Обычно когда я в прошлом смотрел на Кевина, мне казалось, я не вижу перед собой ничего, эдакую огромную дыру. Но теперь я понял, это не было «ничто»; наоборот, это было все — все зло мира. Свастики, минные поля, концлагеря, преступность, напалм, льющийся с неба. То, что я принял в Кевине за пустоту, на самом деле оказалось безграничной способностью ко всему вышеперечисленному и даже большему.

— Отвали от Джейсона Уоррена, — сказал Кевин. — Помнишь про парня, обокравшего Джека? А его подружку? Они были моими друзьями. А ты, — добавил он, — мне никогда не нравился.

Он постоял с минуту, не сводя с меня глаз, я же ощутил, как отвратительная грязь и порок вливаются в мою кровь и заражают каждый сантиметр моего тела.

Он обошел машину кругом и, подойдя к двери водителя, положил руки на капот.

— Слышал, ты уже почти завел семью, Кензи. Некая докторша и ее маленькая дочка. Девчушке, кажется, годика четыре?

Я подумал о Мэй, спавшей всего тремя этажами выше.

— Как считаешь, крепкий позвоночник у четырехлетней девочки, а, Кензи?

— Кевин, — сказал я, и голос мой стал низким и хриплым, — если ты…

Он поднял руку и изобразил стрельбу из автомата, затем, глядя вниз, открыл дверцу.

— Эй ты, говно, — сказал я, и голос мой прозвучал громко и резко на безлюдной улице. — Я к тебе обращаюсь.

Он взглянул на меня.

— Кевин, — сказал я, — если ты приблизишься к этой женщине или ее ребенку, я так изрешечу твою башку, что она сгодится для боулинга.

— Одни слова, — сказал он, открывая дверцу. — Много слов, Кензи. Увидимся.

Я вытащил из заднего кармана пистолет и пробил пулями круг в окне с пассажирской стороны.
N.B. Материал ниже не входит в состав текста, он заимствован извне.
-- ==== Sys2Proof/Machine/Schedule.lean ====
section
/-! DEFINITION. The Poll Scheduler's admission and the cycle start (R14, R15, R29 to R33, R40, R56, R86, R99). -/

namespace Sys2Proof.Machine

/-! ### Due polls and admission (R30, R32) -/

/-- A poll entry is due at the start of cycle `c` (R30). -/
def Poll.due (p : Poll) (c : Word16) : Bool :=
  p.state == .active && c.toNat % 2 ^ p.defn.periodExponent.val == p.defn.phase

/-- The due polls of lane `i` in ascending order of period, then of poll number (R32). -/
def duePolls (s : State) (i : Fin 4) : List (Fin 48) :=
  let due := (List.finRange 48).filter fun p => (s.poll p).due s.cycle && pollLane s p == i
  (List.finRange 8).flatMap fun e => due.filter fun p => (s.poll p).defn.periodExponent == e

/-- What admission decides for a due poll: admitted, or missed with a reason. -/
inductive Verdict where
  | admitted
  | missed (reason : MissReason)
  deriving DecidableEq, Repr

/-- Due polls of a lane that is IDLE or BUSY, taken in order with the admitted total so far (R32). -/
def admitPolls (s : State) (budget : Nat) : List (Fin 48) → Nat → List (Fin 48 × Verdict)
  | [], _ => []
  | p :: rest, total =>
    if s.isQuarantined (s.poll p).defn.target then
      (p, .missed .quarantined) :: admitPolls s budget rest total
    else if total + pollCost s p ≤ budget then
      (p, .admitted) :: admitPolls s budget rest (total + pollCost s p)
    else (p, .missed .shed) :: admitPolls s budget rest total

/-- Admission on lane `i` (R32). -/
def laneAdmission (s : State) (i : Fin 4) : List (Fin 48 × Verdict) :=
  match (s.lane i).state with
  | .idle | .busy => admitPolls s (s.lane i).budget (duePolls s i) 0
  | .off | .recovering | .faulted => (duePolls s i).map fun p => (p, .missed .laneDown)

/-- The polls admitted. -/
def admittedOf (vs : List (Fin 48 × Verdict)) : List (Fin 48) :=
  vs.filterMap fun v => match v.2 with | .admitted => some v.1 | .missed _ => none

/-- The misses counted at a cycle start on lane `i`: the LATE step (R31), then admission (R32). -/
def cycleMisses (s : State) (i : Fin 4) : List (Fin 48 × MissReason) :=
  (s.lane i).workList.map (fun p => (p, MissReason.late)) ++
    (laneAdmission s i).filterMap fun v => match v.2 with | .admitted => none | .missed r => some (v.1, r)

/-- A miss is counted at its poll entry (R33). -/
def countMiss (s : State) (m : Fin 48 × MissReason) : State :=
  let e := s.poll m.1
  s.setPoll m.1 { e with counts := { e.counts with misses := e.counts.misses.count m.2 } }

/-- The misses of a list, by reason. -/
def missTotals (ms : List (Fin 48 × MissReason)) : Misses :=
  ms.foldl (fun t m => t.count m.2) Misses.zero

/-! ### The parts of a cycle start (R15) -/

/-- A lane at a cycle start: its new work list, R set to C, the tiers reopened, a slip counted if it is BUSY
(R29, R40, R56). -/
def Lane.atCycleStart (l : Lane) (workList : List (Fin 48)) : Lane :=
  { l with workList := workList
           remaining := l.capacity
           closed := .open
           counts := if l.state = .busy then { l.counts with slips := count16 l.counts.slips } else l.counts }

/-- What lane `i` posts at a cycle start: its misses if there are any (R33), and a slip if it is BUSY (R56). -/
def cyclePostings (s : State) (i : Fin 4) : List NoticeBody :=
  (if (cycleMisses s i).isEmpty then [] else [.laneLoad i (missTotals (cycleMisses s i)) 0]) ++
    (if (s.lane i).state = .busy then [.laneLoad i .zero 1] else [])

/-- The Poll Scheduler and the Lane Engines at a cycle start, from the state as it stands when the cycle starts
(R15, R31, R32, R40, R56). -/
def scheduleCycle (s : State) : State :=
  let counted := ((List.finRange 4).flatMap (cycleMisses s)).foldl countMiss s
  { counted with lanes := Table.ofFn fun i => (s.lane i).atCycleStart (admittedOf (laneAdmission s i)) }

/-- The postings of a cycle start, the lanes in a free order (R125, notes/assumptions/8.md). -/
def postCycle (picks : List Nat) (before s : State) : State :=
  let groups := ((List.finRange 4).map (cyclePostings before)).filter fun g => !g.isEmpty
  ((reorder picks groups).flatten).foldl (fun t b => post b t) s

/-- A line in HOLDOFF that is inactive at a cycle start goes to ARMED (R86). -/
def armLine (s : State) (l : Fin 8) : State := s.setLine l { s.line l with state := .armed }

/-- The lines in HOLDOFF with the given Filtered Level. -/
def holdoffLines (s : State) (active : Bool) : List (Fin 8) :=
  (List.finRange 8).filter fun l => (s.line l).state == .holdoff && (s.line l).level == active

/-- Every line in HOLDOFF leaves it (R86): an inactive line goes to ARMED, an active line triggers, the triggers in a
free order (notes/assumptions/8.md). -/
def leaveHoldoffs (picks : List Nat) (s : State) : State :=
  (reorder picks (holdoffLines s true)).foldl (fun t l => trigger l t) ((holdoffLines s false).foldl armLine s)

/-- The entries on which the countdown of R99 acts, and whose countdown is 1 or is more than 1. -/
def countingTargets (s : State) (one : Bool) : List (Fin 32) :=
  (List.finRange 32).filter fun t =>
    counting s t && (if one then (s.target t).countdown == 1 else decide (1 < (s.target t).countdown))

/-- The probe countdowns at a cycle start (R99), the probes queued in a free order (notes/assumptions/8.md). -/
def countDowns (picks : List Nat) (s : State) : State :=
  (reorder picks (countingTargets s true)).foldl (fun u t => queueProbe t u)
    ((countingTargets s false).foldl (fun u t => lowerCountdown t u) s)

/-- A choice is drawn and used. -/
def withChoice (f : List Nat → State → State) (s : State) : State := f s.choice s.afterChoice

/-- A cycle starts with number `c` (R14, R15): admission, capacity and slips, HOLDOFF exits, probe countdowns, and
every lane looks for work (R43). -/
def startCycle (c : Word16) (s : State) : State :=
  let s0 : State := { s with cycle := c }
  wakeAll <| withChoice countDowns <| withChoice leaveHoldoffs <|
    withChoice (fun picks => postCycle picks s0) (scheduleCycle s0)

/-- CYCLE_START (R14, R15): the cycle timer expires; cycles start in RUNNING only. -/
def execCycleStart (s : State) : Host.Outcome State Fault Refusal :=
  if s.op = .running then finish (startCycle (s.cycle + 1) s) else .next s

/-! ### Work lists and running transactions of an entry -/

/-- An entry leaves the work list of a lane. -/
def Lane.dropPoll (l : Lane) (p : Fin 48) : Lane := { l with workList := l.workList.filter (· != p) }

/-- An entry is removed without a miss from the work list it stands on (R24, R26, R27); that lane is told (R43). -/
def unlistPoll (p : Fin 48) (s : State) : State :=
  (List.finRange 4).foldl
    (fun t i => if (t.lane i).workList.contains p then wakeLane i (t.setLane i ((t.lane i).dropPoll p)) else t) s

/-- The running transaction of a lane when the definition of entry `p` ends: a scheduled transaction of the entry is
marked discarded (R25), an alert read of it keeps its definition and will not write the snapshot (R25, R85). -/
def Transaction.definitionEnds (x : Transaction) (p : Fin 48) (boundPoll : Fin 8 → Fin 48) : Transaction :=
  match x.work with
  | .poll q => if q = p then { x with discarded := true } else x
  | .alert l => if boundPoll l = p then { x with definitionGone := true } else x
  | .job _ | .probe => x

/-- Every running transaction that uses the entry's definition is marked (R25). -/
def markDefinitionEnd (p : Fin 48) (s : State) : State :=
  { s with lanes := s.lanes.map fun l =>
      { l with txn := l.txn.map fun x => x.definitionEnds p fun a => (s.line a).boundPoll } }

end Sys2Proof.Machine
end

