-- ==== Sys2Proof/Machine/Housekeeping.lean ====
section
/-! DEFINITION. PING, GET_STATUS, CLEAR_COUNTERS and GRANT (R140, R147 to R149). -/

namespace Sys2Proof.Machine

/-! ### PING (R147) -/

/-- The checks of PING: a BODY of 0 to 247 bytes (R147). -/
def checkPing (body : List Byte) (s : State) : Checked (List Byte) :=
  if 247 < body.length then .error .badLength else if s.op.legalAlways then .ok body else .error .wrongState

/-- PING, admitted: the BODY is echoed. -/
def runPing (tag : Byte) (body : List Byte) (s : State) : State :=
  carryOut tag 0x01 (checkPing body s) (answer tag 0x01) s

/-- PING (R147). -/
def execPing (tag : Byte) (body : List Byte) (s : State) : Host.Outcome State Fault Refusal :=
  hostCommand 0x01 tag (runPing tag body) s

/-! ### GET_STATUS (R148) -/

/-- The four host error counters (R148). -/
def errorFields (e : HostErrors) : List Byte := word e.gap ++ word e.length ++ word e.check ++ word e.overrun

/-- The result fields of GET_STATUS in the order of R148. -/
def statusFields (s : State) : List Byte :=
  [s.op.code] ++ word s.cycle.toNat ++ word s.credit ++ word s.sequence.toNat
  ++ [byte s.records.length, byte s.reservations, byte s.pool.free, byte s.pool.lowWater, byte s.notices.length,
      byte s.lostNotices, byte s.inFlight.length]
  ++ s.lanes.toList.map (fun l => l.state.code) ++ errorFields s.errors

/-- GET_STATUS, admitted. -/
def runGetStatus (tag : Byte) (body : List Byte) (s : State) : State :=
  carryOut tag 0x02 (checkEmpty OpState.legalAlways body s) (fun _ u => answer tag 0x02 (statusFields s) u) s

/-- GET_STATUS (R148). -/
def execGetStatus (tag : Byte) (body : List Byte) (s : State) : Host.Outcome State Fault Refusal :=
  hostCommand 0x02 tag (runGetStatus tag body) s

/-! ### CLEAR_COUNTERS (R149) -/

/-- The checks of CLEAR_COUNTERS (R149). -/
def checkClearCounters (body : List Byte) (s : State) : Checked CounterClass :=
  match body with
  | [b] =>
    if s.op.legalAlways then
      match classField b with
      | some c => .ok c
      | none => .error .badValue
    else .error .wrongState
  | _ => .error .badLength

/-- The five counters of every target entry (R10). -/
def clearTargets (s : State) : State := { s with targets := s.targets.map fun t => { t with counts := .zero } }

/-- The seven counters of every poll entry (R22). -/
def clearPolls (s : State) : State := { s with polls := s.polls.map fun p => { p with counts := .zero } }

/-- The seven counters of every lane (R63). -/
def clearLanes (s : State) : State := { s with lanes := s.lanes.map fun l => { l with counts := .zero } }

/-- Triggers of every alert line (R91). -/
def clearAlerts (s : State) : State := { s with lines := s.lines.map fun l => { l with triggers := 0 } }

/-- The low-water mark, set to the free-block count (R121). -/
def clearResult (s : State) : State := { s with pool := { s.pool with lowWater := s.pool.free } }

/-- The four host error counters (R132). -/
def clearHost (s : State) : State := { s with errors := .zero }

/-- The counters of a class cleared (R149). -/
def clearClass (c : CounterClass) (s : State) : State :=
  match c with
  | .all => clearHost (clearResult (clearAlerts (clearLanes (clearPolls (clearTargets s)))))
  | .target => clearTargets s
  | .poll => clearPolls s
  | .lane => clearLanes s
  | .alert => clearAlerts s
  | .result => clearResult s
  | .host => clearHost s

/-- CLEAR_COUNTERS, admitted. -/
def runClearCounters (tag : Byte) (body : List Byte) (s : State) : State :=
  carryOut tag 0x03 (checkClearCounters body s) (fun c u => answer tag 0x03 [c.code] (clearClass c u)) s

/-- CLEAR_COUNTERS (R149). -/
def execClearCounters (tag : Byte) (body : List Byte) (s : State) : Host.Outcome State Fault Refusal :=
  hostCommand 0x03 tag (runClearCounters tag body) s

/-! ### GRANT (R140) -/

/-- The checks of GRANT (R140). -/
def checkGrant (body : List Byte) (s : State) : Checked Nat :=
  match body with
  | [b] =>
    if s.op.legalAlways then
      match rangeField 1 255 b with
      | some n => .ok n
      | none => .error .badValue
    else .error .wrongState
  | _ => .error .badLength

/-- An accepted GRANT: the credit saturates at 4095, the reply carries the resulting credit (R140). -/
def grant (tag : Byte) (n : Nat) (s : State) : State :=
  answer tag 0x18 (word (min (s.credit + n) Config.creditLimit))
    { s with credit := min (s.credit + n) Config.creditLimit }

/-- GRANT, admitted. -/
def runGrant (tag : Byte) (body : List Byte) (s : State) : State :=
  carryOut tag 0x18 (checkGrant body s) (grant tag) s

/-- GRANT (R140). -/
def execGrant (tag : Byte) (body : List Byte) (s : State) : Host.Outcome State Fault Refusal :=
  hostCommand 0x18 tag (runGrant tag body) s

end Sys2Proof.Machine
end

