-- ==== Sys2Proof/Certificates/Slice0/Obligations.lean ====
section
/-! DEFINITION. The statements for the provers. Except where a docstring says that a clause is the model's choice, each
follows the rules of spec/ that it names. A state after a command is written in full, so the statement says as well what
the command leaves unchanged; `arbitrate` is the Outbound Arbiter (R136), which acts at the end of each of them and is
itself the subject of `TransmitEndTakesNextItem`. -/

open Sys2Proof Sys2Proof.Machine

/-! ### Steps and happenings -/

/-- A step takes the command at the front of the queue and carries it out with the queue's rest (the model's queue). -/
def Obligations.StepRunsFrontCommand : Prop :=
  ∀ (c : Instr) (rest : List Instr) (s : State), step { s with pending := c :: rest } = exec c { s with pending := rest }

/-- Every command and event, with any operands and in any state, answers a next state, and leaves the queue of waiting
commands as it is. R142 and R143 say so of an admitted host command; that a command with the receiver off, an event that
cannot come about and an impossible bus result answer the state as it stands is the model's reading
(notes/assumptions/1.md, 6.md, 23.md). -/
def Obligations.EveryHappeningCompletes : Prop :=
  ∀ (c : Instr) (s : State), ∃ t, exec c s = .next t ∧ t.pending = s.pending

/-! ### The receiver and admission (R130 to R134, R141 to R144, R158) -/

/-- The bytes of a command's frame (12.1), received one after the other in HUNT, carry the command out: the receiver hands
the good frame over in the happening of its second CHECK byte (R130, R142). -/
def Obligations.FrameBytesCarryOutCommand : Prop :=
  ∀ (i : Instr) (kind tag : Byte) (body : List Byte), i.hostFrame = some (kind, tag, body) → i.wellFormed = true →
    ∀ s : State, s.receiver = Receiver.hunting true → Settled s →
    feed (frameBytes kind tag body) s = exec i s

/-- A good frame that no row of the table carries. Where it is admitted: a KIND that is no command code is answered BAD_KIND
(R142), a frame of SET_POLL_STATE, SET_TARGET_STATE or SET_ALERT whose BODY has another length than the command's, too
short for its action byte or not, BAD_LENGTH (R143), and one of the command's length whose action or Enabled byte is
outside its codes BAD_VALUE (R27, R101, R88). Where it fails a check of admission (R133) a frame of any KIND is refused, the
kind of the refusal being 80h for 40h to 42h, or counted as an OVERRUN where four refusals wait (R134). -/
def Obligations.OtherGoodFramesAreAnswered : Prop :=
  ∀ (kind tag : Byte) (body : List Byte) (s : State),
    s.receiver = Receiver.hunting true → Settled s → body.length ≤ 248 → ∀ reply : Byte,
    reply = (if kind = 0x40 ∨ kind = 0x41 ∨ kind = 0x42 then 0x80 else kind + 0x80) →
    (Admits s tag → s.op ≠ .init →
      (kind = 0 ∨ 0x19 ≤ kind.toNat →
        feed (frameBytes kind tag body) s = .next (arbitrate (denied tag reply 0x04 s))) ∧
      (((kind = 0x0A ∨ kind = 0x12) ∧ body.length ≠ 2) ∨ (kind = 0x16 ∧ body.length ≠ 6) →
        feed (frameBytes kind tag body) s = .next (arbitrate (denied tag reply 0x05 s))) ∧
      (∀ x y, 2 ≤ y.toNat → (kind = 0x0A ∨ kind = 0x12) → body = [x, y] →
        feed (frameBytes kind tag body) s = .next (arbitrate (denied tag reply 0x06 s))) ∧
      (∀ x y a b c d, 2 ≤ y.toNat → kind = 0x16 → body = [x, y, a, b, c, d] →
        feed (frameBytes kind tag body) s = .next (arbitrate (denied tag reply 0x06 s)))) ∧
    (∀ status : Byte,
      (if tag = 0 then some 0x03 else if tag ∈ s.inFlight then some 0x02
        else if 8 ≤ s.inFlight.length then some 0x01 else none) = some status →
      feed (frameBytes kind tag body) s = .next (arbitrate (
        if (s.ready.filter fun r => r.origin == .refusal).length < 4 then
          { s with ready := s.ready ++ [⟨.refusal, reply, tag, [status]⟩] }
        else post (.hostErrors ⟨0, 0, 0, 1⟩)
          { s with errors := { s.errors with overrun := count16 s.errors.overrun } })))

/-- What the receiver does with a received character, by its state (R130, R131): its data bits, least significant bit first,
are the byte, whatever the level found at its stop bit (R129); while the receiver is off, and where the start bit began
before the receiver came on, the byte is discarded (R141). The gap timer passing 2 ms in LENGTH, BODY or CHECK is a GAP
error; that nothing happens while it does not run is the model's reading (notes/assumptions/6.md). The frame whose CHECK
agrees is the subject of `FrameBytesCarryOutCommand`. HTX sends the bytes of the output buffer in such characters, 10
bit-times each, and is at the stop level when nothing is being sent (R129). -/
def Obligations.ReceiverTakesByte : Prop :=
  (∀ (c : Character) (i : Fin 8), (characterByte c).getLsbD i.val = c.data.get i) ∧
  (∀ (c : Character) (b : Byte), b = characterByte c → ∀ s : State,
     (s.receiver.on = false ∨ c.early = true → exec (.receiveByte c) s = .next s) ∧
     (s.receiver.on = true → c.early = false →
       (s.receiver.state = .hunt →
         exec (.receiveByte c) s =
           .next (arbitrate (if b = 0x5A then { s with receiver := ⟨true, .length, [], 0, true⟩ } else s))) ∧
       (s.receiver.state = .length →
         exec (.receiveByte c) s = .next (arbitrate (
           if 2 ≤ b.toNat ∧ b.toNat ≤ 250 then
             { s with receiver := ⟨true, .body, s.receiver.buffer ++ [b], b.toNat, true⟩ }
           else post (.hostErrors ⟨0, 1, 0, 0⟩)
             { s with receiver := Receiver.hunting true
                      errors := { s.errors with length := count16 s.errors.length } }))) ∧
       (s.receiver.state = .body →
         (2 ≤ s.receiver.expects →
           exec (.receiveByte c) s = .next (arbitrate
             { s with receiver := ⟨true, .body, s.receiver.buffer ++ [b], s.receiver.expects - 1, true⟩ })) ∧
         (s.receiver.expects = 1 →
           exec (.receiveByte c) s = .next (arbitrate
             { s with receiver := ⟨true, .check, s.receiver.buffer ++ [b], 2, true⟩ }))) ∧
       (s.receiver.state = .check →
         (s.receiver.expects = 2 →
           exec (.receiveByte c) s = .next (arbitrate
             { s with receiver := ⟨true, .check, s.receiver.buffer ++ [b], 1, true⟩ })) ∧
         (∀ core x, s.receiver.buffer = core ++ [x] → s.receiver.expects = 1 → crcBytes core ≠ [x, b] →
           exec (.receiveByte c) s = .next (arbitrate (post (.hostErrors ⟨0, 0, 1, 0⟩)
             { s with receiver := Receiver.hunting true
                      errors := { s.errors with check := count16 s.errors.check } })))))) ∧
  (∀ s : State, s.receiver.on = true →
     exec .gapTimeout s =
       if s.receiver.gapRunning = true then
         .next (arbitrate (post (.hostErrors ⟨1, 0, 0, 0⟩)
           { s with receiver := Receiver.hunting true
                    errors := { s.errors with gap := count16 s.errors.gap } }))
       else .next s) ∧
  (∀ s : State,
     (∀ frame, s.transmitter = some frame →
       (∀ (n : Nat) (b : Byte), frame.bytes[n]? = some b →
         s.htx (10 * n) = false ∧ (∀ i : Fin 8, s.htx (10 * n + 1 + i.val) = b.getLsbD i.val) ∧
         s.htx (10 * n + 9) = true) ∧
       ∀ k, 10 * frame.bytes.length ≤ k → s.htx k = true) ∧
     (s.transmitter = none → ∀ k, s.htx k = true))
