/-- Every command and event keeps the smaller invariants. -/
theorem exec_keepsInvariants (c : Instr) (s : State) : KeepsInvariants s (exec c s) := by
  obtain ⟨hpowerOn, hresetInput, hrelease, hsupply⟩ := keeps_execReset s
  cases c with
  | ping => exact keeps_hostCommand (keeps_runPing _ _)
  | getStatus => exact keeps_hostCommand (keeps_runGetStatus _ _)
  | clearCounters => exact keeps_hostCommand (keeps_runClearCounters _ _)
  | reset => exact keeps_hostCommand (keeps_runReset _ _)
  | start => exact keeps_hostCommand (keeps_runStart _ _)
  | stop => exact keeps_hostCommand (keeps_runStop _ _)
  | setCycle => exact keeps_hostCommand (keeps_runSetCycle _ _)
  | definePoll => exact keeps_hostCommand (keeps_runDefinePoll _ _)
  | deletePoll => exact keeps_hostCommand (keeps_runDeletePoll _ _)
  | setPollStatePause | setPollStateResume => exact keeps_hostCommand (keeps_runSetPollState _ _)
  | readPoll => exact keeps_hostCommand (keeps_runReadPoll _ _)
  | setLane => exact keeps_hostCommand (keeps_runSetLane _ _)
  | readLane => exact keeps_hostCommand (keeps_runReadLane _ _)
  | laneReset => exact keeps_hostCommand (keeps_runLaneReset _ _)
  | bindTarget => exact keeps_hostCommand (keeps_runBindTarget _ _)
  | unbindTarget => exact keeps_hostCommand (keeps_runUnbindTarget _ _)
  | readTarget => exact keeps_hostCommand (keeps_runReadTarget _ _)
  | setTargetStateRevive | setTargetStateQuarantine => exact keeps_hostCommand (keeps_runSetTargetState _ _)
  | submit => exact keeps_hostCommand (keeps_runSubmit _ _)
  | cancel => exact keeps_hostCommand (keeps_runCancel _ _)
  | flushLane => exact keeps_hostCommand (keeps_runFlushLane _ _)
  | setAlertEnable | setAlertDisable => exact keeps_hostCommand (keeps_runSetAlert _ _)
  | readAlert => exact keeps_hostCommand (keeps_runReadAlert _ _)
  | grant => exact keeps_hostCommand (keeps_runGrant _ _)
  | powerOn => exact hpowerOn
  | resetInput => exact hresetInput
  | resetRelease rate1 rate0 => exact hrelease rate1 rate0
  | supplyBelowOperatingLevel => exact hsupply
  | initEnd => exact .ite (.finish { KeepsSmall.refl s with }) (.stays s)
  | receiveByte => exact .ite (.finish (keeps_takeByte ..)) (.stays s)
  | gapTimeout => exact .ite (.finish ((keeps_toHunt s).trans (steady_hostError ..).keeps)) (.stays s)
  | transmitEnd => exact keeps_execTransmitEnd s
  | cycleStart => exact .ite (.finish (keeps_startCycle ..)) (.stays s)
  | lookForWork => exact .ite (.finish (steady_look ..).keeps) (.stays s)
  | attemptAddrNack => exact keeps_execAttemptAddrNack _ s
  | stretchTimeout =>
    exact keeps_onTransaction fun _ => keeps_endStep (steady_setLane { Lane.SameSettings.refl _ with })
  | busStuck => exact keeps_onTransaction fun _ => keeps_endStep (.refl s)
  | arbLost => exact keeps_onTransaction fun _ => keeps_endStep (steady_setLane { Lane.SameSettings.refl _ with })
  | transactionEnd => exact keeps_execTransactionEnd _ _ s
  | recoveryEnd => exact keeps_execRecoveryEnd _ _ s
  | recoverySclTimeout => exact .ite (keeps_recoveryStep (steady_faultLane ..)) (.stays s)
  | drainRemoval => exact keeps_execDrainRemoval _ s
  | alertInputChange => exact keeps_execAlertInputChange _ _ s
  | alertFilterExpiry => exact .ite (.finish (steady_takeLevel ..).keeps) (.stays s)
  | alertEvaluation => exact .ite (.finish (steady_withChoice steady_evaluateLines s).keeps) (.stays s)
Когда стекло посыпалось на его кресло, Кевин отпрянул и посмотрел на меня.

— За мной должок, Кензи. Как в банке.

В какую-то долю секунды я подумал, что он что-то сделает. Вот сейчас. Но нет. Он только сказал:

— Ты только что купил место на кладбище, Кензи. И ты это знаешь.

Я кивнул.

Он глянул на осколки на сиденье, и его лицо исказила ярость. Он полез к себе за пояс и быстро зашагал вокруг машины.

Я нацелил пистолет прямо в центр его лба.

И он замер, все еще держа руку за поясом, затем очень медленно, но улыбнулся. Он вернулся к своей дверце, открыл ее, затем положил руки на капот и посмотрел на меня.